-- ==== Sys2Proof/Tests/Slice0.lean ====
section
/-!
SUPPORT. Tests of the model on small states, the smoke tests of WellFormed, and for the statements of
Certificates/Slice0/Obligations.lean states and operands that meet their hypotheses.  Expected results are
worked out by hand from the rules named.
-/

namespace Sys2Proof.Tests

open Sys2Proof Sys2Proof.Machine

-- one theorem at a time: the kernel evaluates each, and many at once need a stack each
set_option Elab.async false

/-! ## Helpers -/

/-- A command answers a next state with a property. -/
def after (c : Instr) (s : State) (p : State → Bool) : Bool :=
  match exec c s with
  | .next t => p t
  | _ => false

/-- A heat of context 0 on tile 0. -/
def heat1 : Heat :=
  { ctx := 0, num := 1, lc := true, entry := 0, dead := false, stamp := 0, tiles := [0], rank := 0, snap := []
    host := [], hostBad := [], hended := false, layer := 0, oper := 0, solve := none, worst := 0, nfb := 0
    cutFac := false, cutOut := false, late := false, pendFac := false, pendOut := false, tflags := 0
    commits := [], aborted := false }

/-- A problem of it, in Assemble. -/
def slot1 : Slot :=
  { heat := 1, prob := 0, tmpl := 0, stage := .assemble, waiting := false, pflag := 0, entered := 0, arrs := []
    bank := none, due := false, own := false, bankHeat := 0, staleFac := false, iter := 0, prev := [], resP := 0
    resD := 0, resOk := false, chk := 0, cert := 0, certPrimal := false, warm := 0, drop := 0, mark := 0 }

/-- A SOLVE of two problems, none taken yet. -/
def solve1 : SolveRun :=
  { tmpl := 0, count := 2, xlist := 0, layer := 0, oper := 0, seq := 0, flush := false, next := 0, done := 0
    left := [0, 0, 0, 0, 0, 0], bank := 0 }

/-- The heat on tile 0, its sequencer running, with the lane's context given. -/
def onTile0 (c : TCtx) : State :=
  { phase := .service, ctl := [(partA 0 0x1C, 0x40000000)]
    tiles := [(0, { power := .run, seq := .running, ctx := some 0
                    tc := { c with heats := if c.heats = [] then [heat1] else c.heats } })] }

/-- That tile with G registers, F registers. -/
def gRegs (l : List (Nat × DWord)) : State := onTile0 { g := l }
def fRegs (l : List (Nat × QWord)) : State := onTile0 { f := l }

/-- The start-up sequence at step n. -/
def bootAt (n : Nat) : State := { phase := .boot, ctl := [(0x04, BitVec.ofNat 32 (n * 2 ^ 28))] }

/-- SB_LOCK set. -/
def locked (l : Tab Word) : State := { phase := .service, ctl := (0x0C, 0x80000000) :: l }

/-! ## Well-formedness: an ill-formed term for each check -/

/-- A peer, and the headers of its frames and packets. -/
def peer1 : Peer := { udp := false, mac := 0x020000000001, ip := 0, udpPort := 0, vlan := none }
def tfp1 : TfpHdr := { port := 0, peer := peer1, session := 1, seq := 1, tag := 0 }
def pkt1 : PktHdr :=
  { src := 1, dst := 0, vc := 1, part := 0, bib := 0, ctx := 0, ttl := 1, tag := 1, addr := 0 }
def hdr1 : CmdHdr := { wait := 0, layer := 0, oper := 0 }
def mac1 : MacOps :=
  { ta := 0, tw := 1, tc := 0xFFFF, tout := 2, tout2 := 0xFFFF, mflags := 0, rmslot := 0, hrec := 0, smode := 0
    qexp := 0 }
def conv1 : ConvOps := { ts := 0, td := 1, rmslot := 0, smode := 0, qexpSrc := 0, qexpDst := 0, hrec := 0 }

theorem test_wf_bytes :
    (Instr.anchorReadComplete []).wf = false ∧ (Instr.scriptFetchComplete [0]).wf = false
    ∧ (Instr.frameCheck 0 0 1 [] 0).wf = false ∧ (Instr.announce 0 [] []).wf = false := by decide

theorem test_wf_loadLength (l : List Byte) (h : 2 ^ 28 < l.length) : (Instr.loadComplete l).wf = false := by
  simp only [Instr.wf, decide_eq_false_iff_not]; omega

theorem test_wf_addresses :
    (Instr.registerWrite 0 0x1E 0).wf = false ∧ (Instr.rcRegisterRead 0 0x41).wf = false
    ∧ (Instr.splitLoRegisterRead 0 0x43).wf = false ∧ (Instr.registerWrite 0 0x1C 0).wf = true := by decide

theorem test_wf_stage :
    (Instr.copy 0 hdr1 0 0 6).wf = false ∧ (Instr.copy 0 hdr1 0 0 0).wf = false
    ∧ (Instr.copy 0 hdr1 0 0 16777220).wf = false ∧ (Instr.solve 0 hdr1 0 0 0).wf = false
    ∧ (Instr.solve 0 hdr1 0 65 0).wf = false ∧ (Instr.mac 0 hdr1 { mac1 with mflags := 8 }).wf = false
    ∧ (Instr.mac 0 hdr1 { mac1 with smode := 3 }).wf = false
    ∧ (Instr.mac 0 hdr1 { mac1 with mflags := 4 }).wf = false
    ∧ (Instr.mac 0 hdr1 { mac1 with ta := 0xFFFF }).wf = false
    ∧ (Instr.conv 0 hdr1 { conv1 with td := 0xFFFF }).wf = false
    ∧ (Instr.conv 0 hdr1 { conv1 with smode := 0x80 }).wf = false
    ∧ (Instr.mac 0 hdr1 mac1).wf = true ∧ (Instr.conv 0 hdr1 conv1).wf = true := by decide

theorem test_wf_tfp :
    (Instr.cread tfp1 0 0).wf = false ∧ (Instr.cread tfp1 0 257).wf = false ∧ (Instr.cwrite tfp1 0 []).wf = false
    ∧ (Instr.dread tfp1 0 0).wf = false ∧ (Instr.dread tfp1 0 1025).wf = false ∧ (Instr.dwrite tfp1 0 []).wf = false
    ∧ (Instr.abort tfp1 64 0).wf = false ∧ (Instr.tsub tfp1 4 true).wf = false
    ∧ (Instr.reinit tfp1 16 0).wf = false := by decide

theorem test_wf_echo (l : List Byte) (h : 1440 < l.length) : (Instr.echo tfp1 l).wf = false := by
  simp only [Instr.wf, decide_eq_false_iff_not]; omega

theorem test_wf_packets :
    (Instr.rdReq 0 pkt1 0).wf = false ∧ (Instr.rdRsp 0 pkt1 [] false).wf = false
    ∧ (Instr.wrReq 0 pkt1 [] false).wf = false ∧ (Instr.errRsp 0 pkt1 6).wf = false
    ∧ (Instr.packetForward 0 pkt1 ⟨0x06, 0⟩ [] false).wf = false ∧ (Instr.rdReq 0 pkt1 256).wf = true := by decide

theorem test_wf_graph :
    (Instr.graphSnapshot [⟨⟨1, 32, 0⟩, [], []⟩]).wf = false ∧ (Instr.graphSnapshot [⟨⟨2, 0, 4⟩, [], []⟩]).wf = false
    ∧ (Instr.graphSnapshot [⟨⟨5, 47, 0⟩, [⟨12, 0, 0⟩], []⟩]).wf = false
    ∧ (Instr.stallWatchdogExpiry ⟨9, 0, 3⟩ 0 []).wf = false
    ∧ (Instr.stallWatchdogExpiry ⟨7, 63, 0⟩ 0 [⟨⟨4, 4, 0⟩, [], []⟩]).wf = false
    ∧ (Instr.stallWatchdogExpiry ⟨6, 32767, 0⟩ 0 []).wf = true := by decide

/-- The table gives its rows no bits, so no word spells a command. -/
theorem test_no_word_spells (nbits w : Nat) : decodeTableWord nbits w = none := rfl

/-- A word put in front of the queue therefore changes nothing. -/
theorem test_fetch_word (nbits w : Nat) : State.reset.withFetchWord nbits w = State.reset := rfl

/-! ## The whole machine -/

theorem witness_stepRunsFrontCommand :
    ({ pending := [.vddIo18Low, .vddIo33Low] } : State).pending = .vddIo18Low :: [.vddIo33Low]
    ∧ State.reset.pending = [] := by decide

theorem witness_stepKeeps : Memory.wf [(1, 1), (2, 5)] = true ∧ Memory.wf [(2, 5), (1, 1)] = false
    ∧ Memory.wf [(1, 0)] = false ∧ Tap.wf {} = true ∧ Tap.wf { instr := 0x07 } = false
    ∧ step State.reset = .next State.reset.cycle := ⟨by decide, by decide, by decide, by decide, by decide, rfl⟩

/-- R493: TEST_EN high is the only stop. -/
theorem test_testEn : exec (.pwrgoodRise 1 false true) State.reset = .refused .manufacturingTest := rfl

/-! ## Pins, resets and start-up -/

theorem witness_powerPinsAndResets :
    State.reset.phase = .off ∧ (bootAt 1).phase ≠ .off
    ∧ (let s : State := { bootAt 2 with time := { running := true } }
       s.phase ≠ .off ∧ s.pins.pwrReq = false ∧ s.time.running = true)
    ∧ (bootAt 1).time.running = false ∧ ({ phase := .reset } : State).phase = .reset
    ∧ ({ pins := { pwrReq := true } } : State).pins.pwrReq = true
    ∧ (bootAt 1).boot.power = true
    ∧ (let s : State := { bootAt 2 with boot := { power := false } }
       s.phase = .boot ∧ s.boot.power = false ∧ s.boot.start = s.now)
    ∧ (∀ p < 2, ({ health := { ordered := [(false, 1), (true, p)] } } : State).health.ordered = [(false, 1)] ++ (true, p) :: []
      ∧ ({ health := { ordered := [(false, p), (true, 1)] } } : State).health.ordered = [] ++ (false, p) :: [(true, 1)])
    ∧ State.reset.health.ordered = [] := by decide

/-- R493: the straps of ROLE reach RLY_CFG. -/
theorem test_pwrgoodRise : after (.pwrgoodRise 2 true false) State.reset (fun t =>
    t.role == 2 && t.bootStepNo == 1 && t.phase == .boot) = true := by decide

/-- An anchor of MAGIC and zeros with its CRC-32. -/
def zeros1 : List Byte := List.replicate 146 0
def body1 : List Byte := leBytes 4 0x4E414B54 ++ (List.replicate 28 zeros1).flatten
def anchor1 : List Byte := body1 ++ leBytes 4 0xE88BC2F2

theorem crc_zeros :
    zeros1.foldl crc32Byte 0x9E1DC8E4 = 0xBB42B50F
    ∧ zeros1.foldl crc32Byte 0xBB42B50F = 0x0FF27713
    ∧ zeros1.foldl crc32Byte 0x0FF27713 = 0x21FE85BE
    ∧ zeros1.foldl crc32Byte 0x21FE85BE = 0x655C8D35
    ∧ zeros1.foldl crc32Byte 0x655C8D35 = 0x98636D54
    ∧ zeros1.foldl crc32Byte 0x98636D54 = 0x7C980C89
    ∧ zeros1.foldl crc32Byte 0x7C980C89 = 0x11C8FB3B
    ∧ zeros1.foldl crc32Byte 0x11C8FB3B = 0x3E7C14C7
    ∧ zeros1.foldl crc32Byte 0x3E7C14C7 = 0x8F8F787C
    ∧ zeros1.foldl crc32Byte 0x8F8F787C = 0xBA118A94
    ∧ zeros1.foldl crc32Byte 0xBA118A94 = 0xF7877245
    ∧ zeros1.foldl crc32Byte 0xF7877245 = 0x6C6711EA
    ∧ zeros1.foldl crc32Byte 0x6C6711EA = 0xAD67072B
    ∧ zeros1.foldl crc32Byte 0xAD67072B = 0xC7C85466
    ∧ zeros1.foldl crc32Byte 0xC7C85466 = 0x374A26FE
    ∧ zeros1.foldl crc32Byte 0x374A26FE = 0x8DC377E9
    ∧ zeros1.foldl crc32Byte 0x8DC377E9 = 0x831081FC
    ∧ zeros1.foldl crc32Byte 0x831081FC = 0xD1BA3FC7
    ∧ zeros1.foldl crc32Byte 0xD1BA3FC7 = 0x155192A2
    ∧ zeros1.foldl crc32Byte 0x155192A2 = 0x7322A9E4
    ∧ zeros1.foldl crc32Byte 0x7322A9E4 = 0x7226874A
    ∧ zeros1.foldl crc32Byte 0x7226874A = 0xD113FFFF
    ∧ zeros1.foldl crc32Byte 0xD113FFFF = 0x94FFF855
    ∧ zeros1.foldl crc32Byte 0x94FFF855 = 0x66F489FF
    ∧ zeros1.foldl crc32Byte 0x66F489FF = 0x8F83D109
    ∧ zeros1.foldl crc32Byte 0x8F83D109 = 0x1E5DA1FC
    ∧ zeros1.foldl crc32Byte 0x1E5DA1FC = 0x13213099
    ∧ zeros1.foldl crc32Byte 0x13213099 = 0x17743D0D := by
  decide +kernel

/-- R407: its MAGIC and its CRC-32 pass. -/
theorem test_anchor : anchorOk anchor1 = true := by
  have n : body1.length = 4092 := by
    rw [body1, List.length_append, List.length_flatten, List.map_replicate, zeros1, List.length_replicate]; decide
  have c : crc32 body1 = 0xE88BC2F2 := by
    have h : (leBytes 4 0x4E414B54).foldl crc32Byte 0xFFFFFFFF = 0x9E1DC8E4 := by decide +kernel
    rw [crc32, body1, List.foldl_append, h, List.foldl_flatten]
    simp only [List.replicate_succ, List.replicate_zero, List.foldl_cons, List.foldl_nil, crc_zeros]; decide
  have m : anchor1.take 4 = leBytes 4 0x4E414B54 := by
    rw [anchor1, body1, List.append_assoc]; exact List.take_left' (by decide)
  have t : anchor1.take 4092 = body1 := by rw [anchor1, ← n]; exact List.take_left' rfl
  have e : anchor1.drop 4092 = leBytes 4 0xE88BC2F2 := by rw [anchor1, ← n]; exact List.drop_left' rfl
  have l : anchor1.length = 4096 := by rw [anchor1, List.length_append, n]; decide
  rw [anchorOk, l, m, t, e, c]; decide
━━━━━━━━━━━━━━━━━━━━
Go back to the listing above. Copy word for word the lines from the one with "commits := [], aborted" through the one with "def peer1 : Peer", and nothing more.

RESULT OF THIS TASK:
    commits := [], aborted := false }

/-- A problem of it, in Assemble. -/
def slot1 : Slot :=
  { heat := 1, prob := 0, tmpl := 0, stage := .assemble, waiting := false, pflag := 0, entered := 0, arrs := []
    bank := none, due := false, own := false, bankHeat := 0, staleFac := false, iter := 0, prev := [], resP := 0
    resD := 0, resOk := false, chk := 0, cert := 0, certPrimal := false, warm := 0, drop := 0, mark := 0 }

/-- A SOLVE of two problems, none taken yet. -/
def solve1 : SolveRun :=
  { tmpl := 0, count := 2, xlist := 0, layer := 0, oper := 0, seq := 0, flush := false, next := 0, done := 0
    left := [0, 0, 0, 0, 0, 0], bank := 0 }

/-- The heat on tile 0, its sequencer running, with the lane's context given. -/
def onTile0 (c : TCtx) : State :=
  { phase := .service, ctl := [(partA 0 0x1C, 0x40000000)]
    tiles := [(0, { power := .run, seq := .running, ctx := some 0
                    tc := { c with heats := if c.heats = [] then [heat1] else c.heats } })] }

/-- That tile with G registers, F registers. -/
def gRegs (l : List (Nat × DWord)) : State := onTile0 { g := l }
def fRegs (l : List (Nat × QWord)) : State := onTile0 { f := l }

/-- The start-up sequence at step n. -/
def bootAt (n : Nat) : State := { phase := .boot, ctl := [(0x04, BitVec.ofNat 32 (n * 2 ^ 28))] }

/-- SB_LOCK set. -/
def locked (l : Tab Word) : State := { phase := .service, ctl := (0x0C, 0x80000000) :: l }

/-! ## Well-formedness: an ill-formed term for each check -/

/-- A peer, and the headers of its frames and packets. -/
def peer1 : Peer := { udp := false, mac := 0x020000000001, ip := 0, udpPort := 0, vlan := none }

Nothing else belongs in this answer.